図書室にある子どもたちの出身地の言語で書かれた本
スペインの中央教育行政機関は、教育制度全般に対する権限を有し、他方、各自治州は、国が定めた法に従いながら教育行政を執行する権限を持っている。外国人生徒の教育に対する権利が明文化されている一方で、各自治州においても州の独自性、特徴に対応しながら州法が制定され、施策等の基礎となっている。これらの自治州は、教育機会の平等の原則、1983年から継続する補償教育の理念(教育上の不利益を国や社会が補償し、教育の機会の平等を図ること)、及び多様性への対応に関連した法枠組みの中で、具体的な教育施策に関するプログラムや計画の決定、規則を設けている。

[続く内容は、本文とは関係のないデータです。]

/-- What index `i` needs, or its fault. COLLECT reads its table at the bank; TALLY issues its add
(R90, R91). DEDUCED, log entry 21. -/
def gatherOne (d : Dev) (c : StripCtx) (l : Desc) (tow : Option (Nat × List Nat)) (i : Nat) :
    Dev × Except AFault GIn :=
  let x := l.words
  let mk := if x.masked then d.readVa c 3 l.ctx (l.xp + i / 8) 1 else (d, .ok 0xFF)
  match mk with
  | (d, .error e) => (d, .error e)
  | (d, .ok mb) =>
    let bit := !x.masked || bitN mb (i % 8)
    let en := bit || x.op == 0x20
    if !en then (d, .ok ⟨i, false, false, [], []⟩)
    else match d.gatherA c l tow i with
      | (d, .error e) => (d, .error e)
      | (d, .ok as) => match d.gatherB c l i with
        | (d, .error e) => (d, .error e)
        | (d, .ok bs) =>
          let idx := ((as.head?).map Opnd.raw).getD 0
          let bound := l.scalar % 2 ^ 32
          if (x.op = 0x50 || x.op = 0x51) && bound ≤ idx then (d, .error ⟨0x27, 0, 0, false⟩)
          else if x.op = 0x50 then
            let va := l.bAddr + idx * x.tb.size
            match d.xlateBytes c l.ctx .read va x.tb.size with
            | (d, .error e) => (d, .error e)
            | (d, .ok pas) => match pas.findSome? d.bankTarget with
              | some e => (d, .error ⟨e.code, va, 0, false⟩)
              | none => match d.readVa c 1 l.ctx va x.tb.size with
                | (d, .error e) => (d, .error e)
                | (d, .ok raw) => (d, .ok ⟨i, true, bit, as, [readOpnd x.tb false raw 0]⟩)
          else if x.op = 0x51 then
            let va := l.dAddr + idx * x.td.size
            match d.xlateBytes c l.ctx .write va x.td.size with
            | (d, .error e) => (d, .error e)
            | (d, .ok pas) =>
              let inc := ((bs.head?).map Opnd.raw).getD 0
              match d.tallyAdd c.runner pas inc with
              | (d, .error e) => (d, .error ⟨e.code, va, 0, false⟩)
              | (d, .ok _) => (d, .ok ⟨i, true, bit, as, bs⟩)
          else (d, .ok ⟨i, true, bit, as, bs⟩)

/-- The index that a fault met at index `i` reports: for a scale byte the first one of its block (R65).
DEDUCED, log entry 21. -/
def faultIdx (x : DWords) (i : Nat) (e : AFault) : Nat :=
  if !e.scale || x.op = 0x48 then i else if x.op = 0x31 then i / 8 * 8 else i / 32 * 32

/-- Gathers indices `lo`, `lo+1`, ... in order until one faults. DEDUCED, log entry 31. -/
def gather (d : Dev) (c : StripCtx) (l : Desc) (tow : Option (Nat × List Nat)) :
    Nat → Nat → List GIn → Dev × List GIn × Option (Nat × AFault)
  | 0, _, acc => (d, acc.reverse, none)
  | n + 1, i, acc => match d.gatherOne c l tow i with
    | (d, .error e) => (d, acc.reverse, some (faultIdx l.words i e, e))
    | (d, .ok g) => gather d c l tow n (i + 1) (g :: acc)

/-- Computes one gathered index of an elementwise operation, DOT4, SLIDE, BFLY or COLLECT. -/
def computeOne (l : Desc) (g : GIn) : GOut :=
  let x := l.words
  let m := l.mode
  let z : Opnd := readOpnd .u8 false 0 0
  if !g.en then ⟨g.i, false, .bits 0, [], 0⟩
  else if x.op = 0x31 then
    let (n, c) := dot4Elem x.ta m g.as g.bs
    ⟨g.i, true, .bits n, [], c⟩
  else if x.op = 0x48 then
    let (n, c) := slideElem x.ta m g.as g.bs
    ⟨g.i, true, .bits n, [], c⟩
  else if x.op = 0x49 then
    let cx (os : List Opnd) : List Cx := (List.range (os.length / 2)).map (fun q =>
      ⟨((os[2 * q]?).map Opnd.raw).getD 0, ((os[2 * q + 1]?).map Opnd.raw).getD 0⟩)
    let (rs, c) := butterfly x.ta.fmt m (x.radix == 4) (bitN (fAUX l.ctrl) 6) (cx g.as) (cx g.bs)
    ⟨g.i, true, .bits 0, rs.flatMap (fun r => [r.re, r.im]), c⟩
  else if x.op = 0x50 then ⟨g.i, true, .bits (((g.bs.head?).map Opnd.raw).getD 0), [], 0⟩
  else
    let (r, c) := elemOp x.op x.ta x.td m (g.as.headD z) (g.bs.headD z) l.scalarOpnd g.sel
    ⟨g.i, true, r, [], c⟩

そして教育施策は、教育への支援と同時に社会への統合、多様性や異文化への対応を目指す。
外国人の教育に対する権利の保障の重要な取り組みの1つとして、学校教育で学習するための言語教育の支援の実施がある。スペインの全自治州において、自治州の公用言語を話せない外国人の子どものために、学校教育時間内あるいは時間外に支援するカリキュラムを設けて、言語支援学級や外国人学級において教育支援を行っている。他方、外国人の子どもの母語・母文化の継承は、アイデンティティの保持の観点から重要とされている。とりわけ、主要な外国人人口の多い国(モロッコ、ルーマニア、ポルトガル)とは、二国間協定が結ばれ、学校教育のカリキュラムの中に彼らの母語・母文化教育が実施されている。また、二国間協定を結ばない国への対応として、多文化や異文化間教育への対応のプログラムを作成している。
これら以外の取り組みとして、各自治州では5から10ヶ国語の多言語ガイドブックを完備する。また、家族の学校への参加促進と社会統合のために、通訳及び翻訳サービスが取り入れられる自治州もある。さらに、中央政府が定めた法の下に規定されるカリキュラムと大学の自治に従い、各自治州では教員養成が行われ、また現職教員に対する支援、多様性及び異文化教育に対する講習会、学校間での意見交換のためのセミナー、シンポジウム、会議などが自治州によって行われている。この他、スペイン語を第二言語とする生徒のための教授法や異文化に関連した教材、資源の提供などによる支援、市町村との連携とともに、NGOや外国人を支援する団体との連携を積極的に行う地域もある。
教員の意見交換会とワークショップ
日本における外国人の子どもの教育に対する権利
日本においても、外国人の子どもの教育に関して、制度面の検討を含めた受入れ体制の整備に力が入れられ、積極的な施策を図ろうという動きがある。特に日本語指導が必要な就学する子ども(日本国籍を有する子どもも含む)を対象とした日本語指導の在り方に関する検討会が実施されてきた。しかし、新制度が導入されたとしても(2014年1月に日本語指導が必要な就学する子どもを対象にした「特別の教育課程」の編成・実施について学校教育法施行規則の一部を改正する省令が公布され、同年4月から施行された)、同制度には法的拘束力がないため、全ての公立学校で実施される取り組みではなく、各学校の裁量にゆだねられている。
日本政府は「外国人の子どもには、我が国の義務教育への就学義務はないが、公立の義務教育諸学校へ就学を希望する場合には、国際人権規約等も踏まえ(中略)日本人と同一の教育を受ける機会を保障」する立場をとっている。しかし、多様性の存在を前提とせず、日本社会のみを想定とした学校側の受入れ体制や日本語指導を中心とした教育指導を行っていることを考慮すると、このような施策は一方的で、教育を受ける主体となる外国人の子どものニーズが考慮されていないと言わざるを得ない。また、外国人の子どもの教育に対する「権利」に関する条文がない中で、教育機関、指導及び教育に携わる教員側にとって全く拘束性のない施策により、その実施も各学校の裁量に委ねられることから、外国人の子どもの「教育を受ける機会」が保障されているとすら言えないだろう。
文化の多様性が進む日本において、外国人の子どもの教育に対する権利に関する法の明文化議論もあるが、なかなか難しい問題が存在する。今後、日本における外国人の子どもの教育に対する取り組みに向けて、多様性を考慮した外国法及び施策を参照した制度設計案を積極的に取り入れられていくことを期待したい。